● **THE TASK**: Give back, word for word, the line that contains "its meaning. -/" and every line that follows it in the data below.

● **MATERIAL PROVIDED**:
>>>
-- ==== Sys2Proof/Machine/Dispatch.lean ====
section
/-! DEFINITION. The dispatch: one arm per command, each one direct call of its meaning. -/

namespace Sys2Proof.Machine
<<<
● **WRITTEN RESPONSE**:
/-! DEFINITION. The dispatch: one arm per command, each one direct call of its meaning. -/

namespace Sys2Proof.Machine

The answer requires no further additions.